Kollarını uzun koltuğun iki yanına atmıştı, bir bacağını ritimli şekilde sallıyordu. Chanyeol ne demişti? Haftada bir kez bara gider onun haricinde evdeki kütüphanesinde ya da şirkette olur.
Kyungsoo istemeden güldü. Karşısında sokak serserisi vardı, gününü kütüphanede geçiren birisi değil.
Kai koltuğun kenarında ki elini gözünün hizasına getirip saattine baktı. Birini beklediğini düşündü Kyungsoo.
Girişte beklemeye son verip Kai'yi görebileceği bir yere oturdu.
Kısa boylu saçları açık kahverengi olan bir çocuk Kai'nin yanına gittiğinde Kai gülerek yerinden kalktı ve çocuğun saçlarını karıştı. Çocuksa karşılık olarak Kai'nin eline vurdu.
Sahi neydi çocuğun adı? Byun...Baekhyun?
Chanyeol en çok ondan korkması gerektiğini söylemişti. Bu çocuğun nesinden korkabilirdi ki?
Kai'yle Baekhyun hararetli bir sohbete dalmışlardı. Kai arada gülüyor, kaşlarını çatıyor, şaşırıyordu. Kyungsoo istemsizce gülümsedi.
Gülümserken gözü Baekhyun'a kaydı çünkü Baekhyun ona bakıp gülüyordu!
Baekhyun Kai'ye doğru gülümseyerek bakan çocuğu gördüğünde gülerek çocuğa bakıp içinden saymaya başladı. Eğlence çıkmıştı!
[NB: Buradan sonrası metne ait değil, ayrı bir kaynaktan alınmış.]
-- ==== Sys2Proof/Machine/Run.lean ====
section
/-! DEFINITION. Running a word: decode, then exec; and the same in a form that builds no instruction, which the compiler
uses (the tags of compiled objects end at 244, below the number of rows). The two are proved equal. -/

namespace Sys2Proof.Machine

/-- A word that is not an instruction takes the illegal-instruction trap (R45, R47). -/
def illegal (w : InstrWord) (e : Illegal) (s : State) : Out :=
  .next (takeTrap s s.cur ⟨1, e.sub, w.setWidth 64⟩ false false)

/-- Run a word on the executing strand: the decoded instruction, or the illegal-instruction trap. -/
noncomputable def runWord (w : InstrWord) (s : State) : Out :=
  match decode w with
  | .ok i => exec i s
  | .error e => illegal w e s

/-- What a decoding result does (DEDUCED, log entry 33) (DEDUCED, log entry 34). -/
noncomputable abbrev fate (w : InstrWord) (s : State) (r : Except Illegal Instr) : Out :=
  match r with
  | .ok i => exec i s
  | .error e => illegal w e s

/-- The compiled form of a row. -/
def rowRun (w : InstrWord) (s : State) (ty ok : Bool) (f : State → Out) : Out :=
  if ty = false then illegal w .badType s else if ok = false then illegal w .reservedField s else f s

theorem row_run (w : InstrWord) (s : State) (ty r : Bool) (i : Instr) :
    fate w s (row ty r i) = rowRun w s ty (r && i.wf) (exec i) := by
  unfold row rowRun
  cases ty <;> cases h : (r && i.wf) <;> simp

/-- The compiled form of an FM row. -/
def fmRun (w : InstrWord) (s : State) (ok : Bool) (f : State → Out) : Out :=
  if ok = false then illegal w .badOrdering s else f s

theorem fm_run (w : InstrWord) (s : State) (i : Instr) : fate w s (rowFm i) = fmRun w s i.wf (exec i) := by
  unfold rowFm fmRun
  cases h : i.wf <;> simp

/-- The compiled form of an FX row. -/
def fxRun (w : InstrWord) (s : State) (ok r : Bool) (f : State → Out) : Out :=
  if ok = false then illegal w .badType s else if r = false then illegal w .reservedField s else f s

theorem fx_run (w : InstrWord) (s : State) (r : Bool) (i : Instr) :
    fate w s (rowFx r i) = fxRun w s i.wf r (exec i) := by
  unfold rowFx fxRun
  cases h : i.wf <;> cases r <;> simp

/-- The compiled form of the two readings of an FA word (R40). -/
def faRun (z : Bool) (s : State) (f g : State → Out) : Out := if z then f s else g s

theorem fa_run (w : InstrWord) (s : State) (z : Bool) (i j : Instr) :
    fate w s (if z then .ok i else .ok j) = faRun z s (exec i) (exec j) := by
  cases z <;> rfl

/-- Major 0x01, compiled. -/
def runAlu (w : InstrWord) (s : State) : Out :=
  match (frFn w).toNat with
  | 0 => rowRun w s (w.extractLsb' 2 1 == 0#1) (true && true) (execAdd (w.extractLsb' 20 6) (w.extractLsb' 14 6) (w.extractLsb' 8 6) (w.extractLsb' 1 1) (w.extractLsb' 0 1))
  | 1 => rowRun w s (w.extractLsb' 2 1 == 0#1) (true && true) (execSub (w.extractLsb' 20 6) (w.extractLsb' 14 6) (w.extractLsb' 8 6) (w.extractLsb' 1 1) (w.extractLsb' 0 1))
  | 2 => rowRun w s (w.extractLsb' 2 1 == 0#1) (true && true) (execMul (w.extractLsb' 20 6) (w.extractLsb' 14 6) (w.extractLsb' 8 6) (w.extractLsb' 1 1) (w.extractLsb' 0 1))
  | 3 => rowRun w s (w.extractLsb' 2 1 == 0#1) (true && true) (execMulh (w.extractLsb' 20 6) (w.extractLsb' 14 6) (w.extractLsb' 8 6) (w.extractLsb' 1 1) (w.extractLsb' 0 1))
  | 4 => rowRun w s (w.extractLsb' 2 1 == 0#1) (true && true) (execMulhn (w.extractLsb' 20 6) (w.extractLsb' 14 6) (w.extractLsb' 8 6) (w.extractLsb' 1 1) (w.extractLsb' 0 1))
  | 5 => rowRun w s (w.extractLsb' 2 1 == 0#1) (true && true) (execDiv (w.extractLsb' 20 6) (w.extractLsb' 14 6) (w.extractLsb' 8 6) (w.extractLsb' 1 1) (w.extractLsb' 0 1))
  | 6 => rowRun w s (w.extractLsb' 2 1 == 0#1) (true && true) (execDivn (w.extractLsb' 20 6) (w.extractLsb' 14 6) (w.extractLsb' 8 6) (w.extractLsb' 1 1) (w.extractLsb' 0 1))
  | 7 => rowRun w s (w.extractLsb' 2 1 == 0#1) (true && true) (execRem (w.extractLsb' 20 6) (w.extractLsb' 14 6) (w.extractLsb' 8 6) (w.extractLsb' 1 1) (w.extractLsb' 0 1))
  | 8 => rowRun w s (w.extractLsb' 2 1 == 0#1) (true && true) (execRemn (w.extractLsb' 20 6) (w.extractLsb' 14 6) (w.extractLsb' 8 6) (w.extractLsb' 1 1) (w.extractLsb' 0 1))
  | 9 => rowRun w s (w.extractLsb' 2 1 == 0#1) (true && true) (execAnd (w.extractLsb' 20 6) (w.extractLsb' 14 6) (w.extractLsb' 8 6) (w.extractLsb' 1 1) (w.extractLsb' 0 1))
  | 10 => rowRun w s (w.extractLsb' 2 1 == 0#1) (true && true) (execOr (w.extractLsb' 20 6) (w.extractLsb' 14 6) (w.extractLsb' 8 6) (w.extractLsb' 1 1) (w.extractLsb' 0 1))
  | 11 => rowRun w s (w.extractLsb' 2 1 == 0#1) (true && true) (execXor (w.extractLsb' 20 6) (w.extractLsb' 14 6) (w.extractLsb' 8 6) (w.extractLsb' 1 1) (w.extractLsb' 0 1))
  | 12 => rowRun w s (w.extractLsb' 2 1 == 0#1) (true && true) (execAndn (w.extractLsb' 20 6) (w.extractLsb' 14 6) (w.extractLsb' 8 6) (w.extractLsb' 1 1) (w.extractLsb' 0 1))
  | 13 => rowRun w s (w.extractLsb' 2 1 == 0#1) (true && true) (execSll (w.extractLsb' 20 6) (w.extractLsb' 14 6) (w.extractLsb' 8 6) (w.extractLsb' 1 1) (w.extractLsb' 0 1))
  | 14 => rowRun w s (w.extractLsb' 2 1 == 0#1) (true && true) (execSrl (w.extractLsb' 20 6) (w.extractLsb' 14 6) (w.extractLsb' 8 6) (w.extractLsb' 1 1) (w.extractLsb' 0 1))
  | 15 => rowRun w s (w.extractLsb' 2 1 == 0#1) (true && true) (execSra (w.extractLsb' 20 6) (w.extractLsb' 14 6) (w.extractLsb' 8 6) (w.extractLsb' 1 1) (w.extractLsb' 0 1))
  | 16 => rowRun w s (w.extractLsb' 2 1 == 0#1) (true && (!((w.extractLsb' 1 1) == 1 && (w.extractLsb' 8 6).getLsbD 5))) (execSlli (w.extractLsb' 20 6) (w.extractLsb' 14 6) (w.extractLsb' 8 6) (w.extractLsb' 1 1) (w.extractLsb' 0 1))
  | 17 => rowRun w s (w.extractLsb' 2 1 == 0#1) (true && (!((w.extractLsb' 1 1) == 1 && (w.extractLsb' 8 6).getLsbD 5))) (execSrli (w.extractLsb' 20 6) (w.extractLsb' 14 6) (w.extractLsb' 8 6) (w.extractLsb' 1 1) (w.extractLsb' 0 1))
  | 18 => rowRun w s (w.extractLsb' 2 1 == 0#1) (true && (!((w.extractLsb' 1 1) == 1 && (w.extractLsb' 8 6).getLsbD 5))) (execSrai (w.extractLsb' 20 6) (w.extractLsb' 14 6) (w.extractLsb' 8 6) (w.extractLsb' 1 1) (w.extractLsb' 0 1))
  | 19 => rowRun w s (w.extractLsb' 2 1 == 0#1) (true && true) (execMin (w.extractLsb' 20 6) (w.extractLsb' 14 6) (w.extractLsb' 8 6) (w.extractLsb' 1 1) (w.extractLsb' 0 1))
  | 20 => rowRun w s (w.extractLsb' 2 1 == 0#1) (true && true) (execMax (w.extractLsb' 20 6) (w.extractLsb' 14 6) (w.extractLsb' 8 6) (w.extractLsb' 1 1) (w.extractLsb' 0 1))
  | 21 => rowRun w s (w.extractLsb' 2 1 == 0#1) (true && true) (execMinn (w.extractLsb' 20 6) (w.extractLsb' 14 6) (w.extractLsb' 8 6) (w.extractLsb' 1 1) (w.extractLsb' 0 1))
  | 22 => rowRun w s (w.extractLsb' 2 1 == 0#1) (true && true) (execMaxn (w.extractLsb' 20 6) (w.extractLsb' 14 6) (w.extractLsb' 8 6) (w.extractLsb' 1 1) (w.extractLsb' 0 1))
  | 23 => rowRun w s (w.extractLsb' 2 1 == 0#1) (true && true) (execSlt (w.extractLsb' 20 6) (w.extractLsb' 14 6) (w.extractLsb' 8 6) (w.extractLsb' 1 1) (w.extractLsb' 0 1))
  | 24 => rowRun w s (w.extractLsb' 2 1 == 0#1) (true && true) (execSltn (w.extractLsb' 20 6) (w.extractLsb' 14 6) (w.extractLsb' 8 6) (w.extractLsb' 1 1) (w.extractLsb' 0 1))
  | 25 => rowRun w s (w.extractLsb' 2 1 == 0#1) (true && true) (execSeq (w.extractLsb' 20 6) (w.extractLsb' 14 6) (w.extractLsb' 8 6) (w.extractLsb' 1 1) (w.extractLsb' 0 1))
  | 26 => rowRun w s (w.extractLsb' 2 1 == 0#1) ((w.extractLsb' 8 6 == 0#6) && true) (execClz (w.extractLsb' 20 6) (w.extractLsb' 14 6) (w.extractLsb' 1 1) (w.extractLsb' 0 1))
  | 27 => rowRun w s (w.extractLsb' 2 1 == 0#1) ((w.extractLsb' 8 6 == 0#6) && true) (execCtz (w.extractLsb' 20 6) (w.extractLsb' 14 6) (w.extractLsb' 1 1) (w.extractLsb' 0 1))
  | 28 => rowRun w s (w.extractLsb' 2 1 == 0#1) ((w.extractLsb' 8 6 == 0#6) && true) (execPopc (w.extractLsb' 20 6) (w.extractLsb' 14 6) (w.extractLsb' 1 1) (w.extractLsb' 0 1))
  | 29 => rowRun w s (w.extractLsb' 2 1 == 0#1) (true && true) (execRotr (w.extractLsb' 20 6) (w.extractLsb' 14 6) (w.extractLsb' 8 6) (w.extractLsb' 1 1) (w.extractLsb' 0 1))
  | 30 => rowRun w s (w.extractLsb' 2 1 == 0#1) ((w.extractLsb' 8 6 == 0#6) && true) (execBrev (w.extractLsb' 20 6) (w.extractLsb' 14 6) (w.extractLsb' 1 1) (w.extractLsb' 0 1))
  | 31 => rowRun w s (w.extractLsb' 2 1 == 0#1) ((w.extractLsb' 8 6 == 0#6) && true) (execBswap (w.extractLsb' 20 6) (w.extractLsb' 14 6) (w.extractLsb' 1 1) (w.extractLsb' 0 1))
  | _ => illegal w .unassignedFn s

theorem alu_run (w : InstrWord) (s : State) : fate w s (decodeAlu w) = runAlu w s := by
  unfold decodeAlu runAlu
  split <;> rename_i h <;> first
    | ((try simp only [h]); exact row_run w s _ _ _)
    | rfl
    | (split <;> first | rfl | (exfalso; simp_all))

/-- Major 0x0C, compiled. -/
def runBr (w : InstrWord) (s : State) : Out :=
  match (w.extractLsb' 11 3).toNat with
  | 0 => rowRun w s true (true && true) (execBeq (w.extractLsb' 20 6) (w.extractLsb' 14 6) (w.extractLsb' 0 11))
  | 1 => rowRun w s true (true && true) (execBne (w.extractLsb' 20 6) (w.extractLsb' 14 6) (w.extractLsb' 0 11))
  | 2 => rowRun w s true (true && true) (execBlt (w.extractLsb' 20 6) (w.extractLsb' 14 6) (w.extractLsb' 0 11))
  | 3 => rowRun w s true (true && true) (execBge (w.extractLsb' 20 6) (w.extractLsb' 14 6) (w.extractLsb' 0 11))
  | 4 => rowRun w s true (true && true) (execBltn (w.extractLsb' 20 6) (w.extractLsb' 14 6) (w.extractLsb' 0 11))
  | 5 => rowRun w s true (true && true) (execBgen (w.extractLsb' 20 6) (w.extractLsb' 14 6) (w.extractLsb' 0 11))
  | 6 => rowRun w s true ((w.extractLsb' 14 6 == 0#6) && true) (execBqt (w.extractLsb' 20 6) (w.extractLsb' 0 11))
  | 7 => rowRun w s true ((w.extractLsb' 14 6 == 0#6) && true) (execBqf (w.extractLsb' 20 6) (w.extractLsb' 0 11))
  | _ => illegal w .unassignedFn s

theorem br_run (w : InstrWord) (s : State) : fate w s (decodeBr w) = runBr w s := by
  unfold decodeBr runBr
  split <;> rename_i h <;> first
    | ((try simp only [h]); exact row_run w s _ _ _)
    | rfl
    | (split <;> first | rfl | (exfalso; simp_all))

/-- Major 0x10, compiled. -/
def runFps (w : InstrWord) (s : State) : Out :=
  match (frFn w).toNat with
  | 0 => rowRun w s true (true && true) (execFadd (w.extractLsb' 20 6) (w.extractLsb' 14 6) (w.extractLsb' 8 6) (w.extractLsb' 1 2) (w.extractLsb' 0 1))
  | 1 => rowRun w s true (true && true) (execFsub (w.extractLsb' 20 6) (w.extractLsb' 14 6) (w.extractLsb' 8 6) (w.extractLsb' 1 2) (w.extractLsb' 0 1))
  | 2 => rowRun w s true (true && true) (execFmul (w.extractLsb' 20 6) (w.extractLsb' 14 6) (w.extractLsb' 8 6) (w.extractLsb' 1 2) (w.extractLsb' 0 1))
  | 3 => rowRun w s true (true && true) (execFmac (w.extractLsb' 20 6) (w.extractLsb' 14 6) (w.extractLsb' 8 6) (w.extractLsb' 1 2) (w.extractLsb' 0 1))
  | 4 => rowRun w s true (true && true) (execFnmac (w.extractLsb' 20 6) (w.extractLsb' 14 6) (w.extractLsb' 8 6) (w.extractLsb' 1 2) (w.extractLsb' 0 1))
  | 5 => rowRun w s true (true && true) (execFdiv (w.extractLsb' 20 6) (w.extractLsb' 14 6) (w.extractLsb' 8 6) (w.extractLsb' 1 2) (w.extractLsb' 0 1))
  | 6 => rowRun w s true ((w.extractLsb' 8 6 == 0#6) && true) (execFsqrt (w.extractLsb' 20 6) (w.extractLsb' 14 6) (w.extractLsb' 1 2) (w.extractLsb' 0 1))
  | 7 => rowRun w s true (true && true) (execFmin (w.extractLsb' 20 6) (w.extractLsb' 14 6) (w.extractLsb' 8 6) (w.extractLsb' 1 2) (w.extractLsb' 0 1))
  | 8 => rowRun w s true (true && true) (execFmax (w.extractLsb' 20 6) (w.extractLsb' 14 6) (w.extractLsb' 8 6) (w.extractLsb' 1 2) (w.extractLsb' 0 1))
  | 9 => rowRun w s true (true && true) (execFeq (w.extractLsb' 20 6) (w.extractLsb' 14 6) (w.extractLsb' 8 6) (w.extractLsb' 1 2) (w.extractLsb' 0 1))
  | 10 => rowRun w s true (true && true) (execFlt (w.extractLsb' 20 6) (w.extractLsb' 14 6) (w.extractLsb' 8 6) (w.extractLsb' 1 2) (w.extractLsb' 0 1))
  | 11 => rowRun w s true (true && true) (execFle (w.extractLsb' 20 6) (w.extractLsb' 14 6) (w.extractLsb' 8 6) (w.extractLsb' 1 2) (w.extractLsb' 0 1))
  | 12 => rowRun w s true ((w.extractLsb' 8 6 == 0#6) && true) (execFclass (w.extractLsb' 20 6) (w.extractLsb' 14 6) (w.extractLsb' 1 2) (w.extractLsb' 0 1))
  | 13 => rowRun w s true (true && (decide ((w.extractLsb' 11 3).toNat ≤ 4))) (execFcvti (w.extractLsb' 20 6) (w.extractLsb' 14 6) (w.extractLsb' 11 3) (w.extractLsb' 8 3) (w.extractLsb' 1 2) (w.extractLsb' 0 1))
  | 14 => rowRun w s true (true && (decide ((w.extractLsb' 11 3).toNat ≤ 4))) (execFcvtf (w.extractLsb' 20 6) (w.extractLsb' 14 6) (w.extractLsb' 11 3) (w.extractLsb' 8 3) (w.extractLsb' 1 2) (w.extractLsb' 0 1))
  | 15 => rowRun w s true ((w.extractLsb' 10 1 == 0#1) && (decide ((w.extractLsb' 11 3).toNat ≤ 4))) (execFcvtw (w.extractLsb' 20 6) (w.extractLsb' 14 6) (w.extractLsb' 11 3) (w.extractLsb' 8 2) (w.extractLsb' 1 2) (w.extractLsb' 0 1))
  | 16 => rowRun w s true (true && true) (execFscpy (w.extractLsb' 20 6) (w.extractLsb' 14 6) (w.extractLsb' 8 6) (w.extractLsb' 1 2) (w.extractLsb' 0 1))
  | 17 => rowRun w s true (true && true) (execFsneg (w.extractLsb' 20 6) (w.extractLsb' 14 6) (w.extractLsb' 8 6) (w.extractLsb' 1 2) (w.extractLsb' 0 1))
  | 18 => rowRun w s true (true && true) (execFsxor (w.extractLsb' 20 6) (w.extractLsb' 14 6) (w.extractLsb' 8 6) (w.extractLsb' 1 2) (w.extractLsb' 0 1))
  | _ => illegal w .unassignedFn s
1...Çocuk hala hayran hayran bakıyor.
2...Hala fark etmedi.
3...4...
Ve bum! Çocuk onun baktığını fark edip zaten kocaman olan gözlerini daha da büyüterek diğer tarafa döndüğünde Baekhyun kahkaha attı.
İçkisine odaklanmış Kai'yi dürttü.
"Kai şu çocuğu görüyor musun?" Elleriyle oynayan Kyungsoo'yu gösterdi. Kai çocukla göz göze gelmişti ama çocuk aceleyle kafasını diğer tarafa çevirdi. Kai olumlu şekilde kafasını salladı.
ŞİMDİ OKUDUĞUN
GÖREV
FanfictionSert duruşundan asla ödün vermeyen adam elindeki bıçağın sivri ucuna gözlerini dikti ve bir ayağını Kyungsoo'nun yanındaki sandalyeye koyarak ona yaklaştı. Uzun olanın nefesi Kyungsoo'nun nefesine karışırken Kyungsoo korkuyla titredi. "Unutma Kyung...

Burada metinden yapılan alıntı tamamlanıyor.